● **Records for the exercise**
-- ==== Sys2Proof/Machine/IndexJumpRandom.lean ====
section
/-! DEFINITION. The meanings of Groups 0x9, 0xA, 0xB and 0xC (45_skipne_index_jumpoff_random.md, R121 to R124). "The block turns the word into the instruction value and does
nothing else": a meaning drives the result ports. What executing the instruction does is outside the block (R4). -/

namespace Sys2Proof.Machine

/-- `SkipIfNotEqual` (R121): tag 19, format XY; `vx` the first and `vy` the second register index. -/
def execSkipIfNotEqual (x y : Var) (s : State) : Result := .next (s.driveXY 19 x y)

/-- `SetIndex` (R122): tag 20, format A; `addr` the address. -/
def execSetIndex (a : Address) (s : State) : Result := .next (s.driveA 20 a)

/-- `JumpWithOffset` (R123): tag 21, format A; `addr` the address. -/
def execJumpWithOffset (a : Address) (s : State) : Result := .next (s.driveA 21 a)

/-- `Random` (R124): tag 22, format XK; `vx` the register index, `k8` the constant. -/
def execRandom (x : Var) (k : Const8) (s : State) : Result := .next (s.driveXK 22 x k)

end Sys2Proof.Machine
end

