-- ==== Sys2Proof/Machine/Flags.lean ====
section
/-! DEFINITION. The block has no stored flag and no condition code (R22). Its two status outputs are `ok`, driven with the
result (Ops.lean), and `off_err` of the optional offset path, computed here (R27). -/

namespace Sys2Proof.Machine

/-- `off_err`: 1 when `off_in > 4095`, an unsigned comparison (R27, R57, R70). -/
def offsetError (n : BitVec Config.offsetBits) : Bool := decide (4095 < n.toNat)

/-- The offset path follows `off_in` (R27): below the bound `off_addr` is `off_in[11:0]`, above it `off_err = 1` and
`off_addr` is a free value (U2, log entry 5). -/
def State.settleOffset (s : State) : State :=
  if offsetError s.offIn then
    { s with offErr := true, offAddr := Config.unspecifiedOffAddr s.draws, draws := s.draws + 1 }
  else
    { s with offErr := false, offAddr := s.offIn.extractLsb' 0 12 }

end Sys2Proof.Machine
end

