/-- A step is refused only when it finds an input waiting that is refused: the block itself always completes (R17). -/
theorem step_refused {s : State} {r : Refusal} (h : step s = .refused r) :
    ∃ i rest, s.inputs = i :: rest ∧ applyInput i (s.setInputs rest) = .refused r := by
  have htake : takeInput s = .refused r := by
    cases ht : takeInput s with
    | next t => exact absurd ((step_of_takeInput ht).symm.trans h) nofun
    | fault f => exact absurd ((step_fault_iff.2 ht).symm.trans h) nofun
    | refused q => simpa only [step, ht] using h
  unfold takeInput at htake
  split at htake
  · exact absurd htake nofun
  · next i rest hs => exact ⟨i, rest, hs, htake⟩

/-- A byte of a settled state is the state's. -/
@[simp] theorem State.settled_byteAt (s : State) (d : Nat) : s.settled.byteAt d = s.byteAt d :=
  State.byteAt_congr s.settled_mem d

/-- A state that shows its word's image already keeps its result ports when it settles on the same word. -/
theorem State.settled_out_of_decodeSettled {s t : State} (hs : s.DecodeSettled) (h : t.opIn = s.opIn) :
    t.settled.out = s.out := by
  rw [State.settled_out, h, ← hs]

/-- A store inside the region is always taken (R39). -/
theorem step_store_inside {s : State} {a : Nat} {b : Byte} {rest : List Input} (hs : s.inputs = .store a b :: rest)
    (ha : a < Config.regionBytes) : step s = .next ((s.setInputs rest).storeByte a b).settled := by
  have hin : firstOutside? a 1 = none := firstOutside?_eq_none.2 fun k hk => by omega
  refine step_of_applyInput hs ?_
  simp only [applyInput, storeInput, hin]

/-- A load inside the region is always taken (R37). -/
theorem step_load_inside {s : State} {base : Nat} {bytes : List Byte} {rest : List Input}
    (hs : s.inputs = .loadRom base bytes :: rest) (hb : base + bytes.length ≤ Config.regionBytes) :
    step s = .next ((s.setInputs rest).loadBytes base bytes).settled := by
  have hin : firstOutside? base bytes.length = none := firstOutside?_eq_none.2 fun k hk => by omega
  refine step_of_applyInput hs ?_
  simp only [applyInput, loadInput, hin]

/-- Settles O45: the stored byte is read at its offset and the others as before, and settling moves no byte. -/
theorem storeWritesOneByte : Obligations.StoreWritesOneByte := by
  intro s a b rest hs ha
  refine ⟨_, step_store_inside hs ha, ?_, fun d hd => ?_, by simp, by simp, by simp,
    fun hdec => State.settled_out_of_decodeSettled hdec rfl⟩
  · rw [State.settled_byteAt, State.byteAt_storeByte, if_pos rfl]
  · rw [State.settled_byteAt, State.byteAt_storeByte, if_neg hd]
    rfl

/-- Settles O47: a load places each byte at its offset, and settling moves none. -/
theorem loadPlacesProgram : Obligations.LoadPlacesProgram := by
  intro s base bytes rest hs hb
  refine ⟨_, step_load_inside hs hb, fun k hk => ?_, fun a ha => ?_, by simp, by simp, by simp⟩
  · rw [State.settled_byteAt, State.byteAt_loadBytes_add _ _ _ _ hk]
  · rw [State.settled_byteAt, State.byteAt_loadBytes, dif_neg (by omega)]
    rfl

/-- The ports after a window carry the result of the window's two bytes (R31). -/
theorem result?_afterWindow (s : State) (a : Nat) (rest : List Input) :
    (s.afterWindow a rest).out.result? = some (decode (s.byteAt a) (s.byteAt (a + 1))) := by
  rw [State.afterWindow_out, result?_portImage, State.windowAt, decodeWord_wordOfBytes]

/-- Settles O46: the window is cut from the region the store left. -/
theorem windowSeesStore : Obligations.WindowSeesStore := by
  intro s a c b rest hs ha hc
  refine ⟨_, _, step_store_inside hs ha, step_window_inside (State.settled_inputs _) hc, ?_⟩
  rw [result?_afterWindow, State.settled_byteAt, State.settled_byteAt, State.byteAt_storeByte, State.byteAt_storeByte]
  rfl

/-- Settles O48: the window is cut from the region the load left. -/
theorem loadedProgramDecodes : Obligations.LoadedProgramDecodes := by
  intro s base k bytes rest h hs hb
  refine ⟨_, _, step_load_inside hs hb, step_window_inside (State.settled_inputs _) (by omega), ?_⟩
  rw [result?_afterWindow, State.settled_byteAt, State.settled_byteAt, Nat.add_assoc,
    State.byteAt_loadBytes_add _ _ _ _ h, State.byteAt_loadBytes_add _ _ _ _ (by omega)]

● **Exercise goal**
In the listing above, find the line with "intro s base bytes rest hs hb" and the line with "State.byteAt_loadBytes_add _ _ _ _ hk]"; set down exactly those two lines and every line between them, nothing more.

● **Solution to this problem**
  intro s base bytes rest hs hb
  refine ⟨_, step_load_inside hs hb, fun k hk => ?_, fun a ha => ?_, by simp, by simp, by simp⟩
  · rw [State.settled_byteAt, State.byteAt_loadBytes_add _ _ _ _ hk]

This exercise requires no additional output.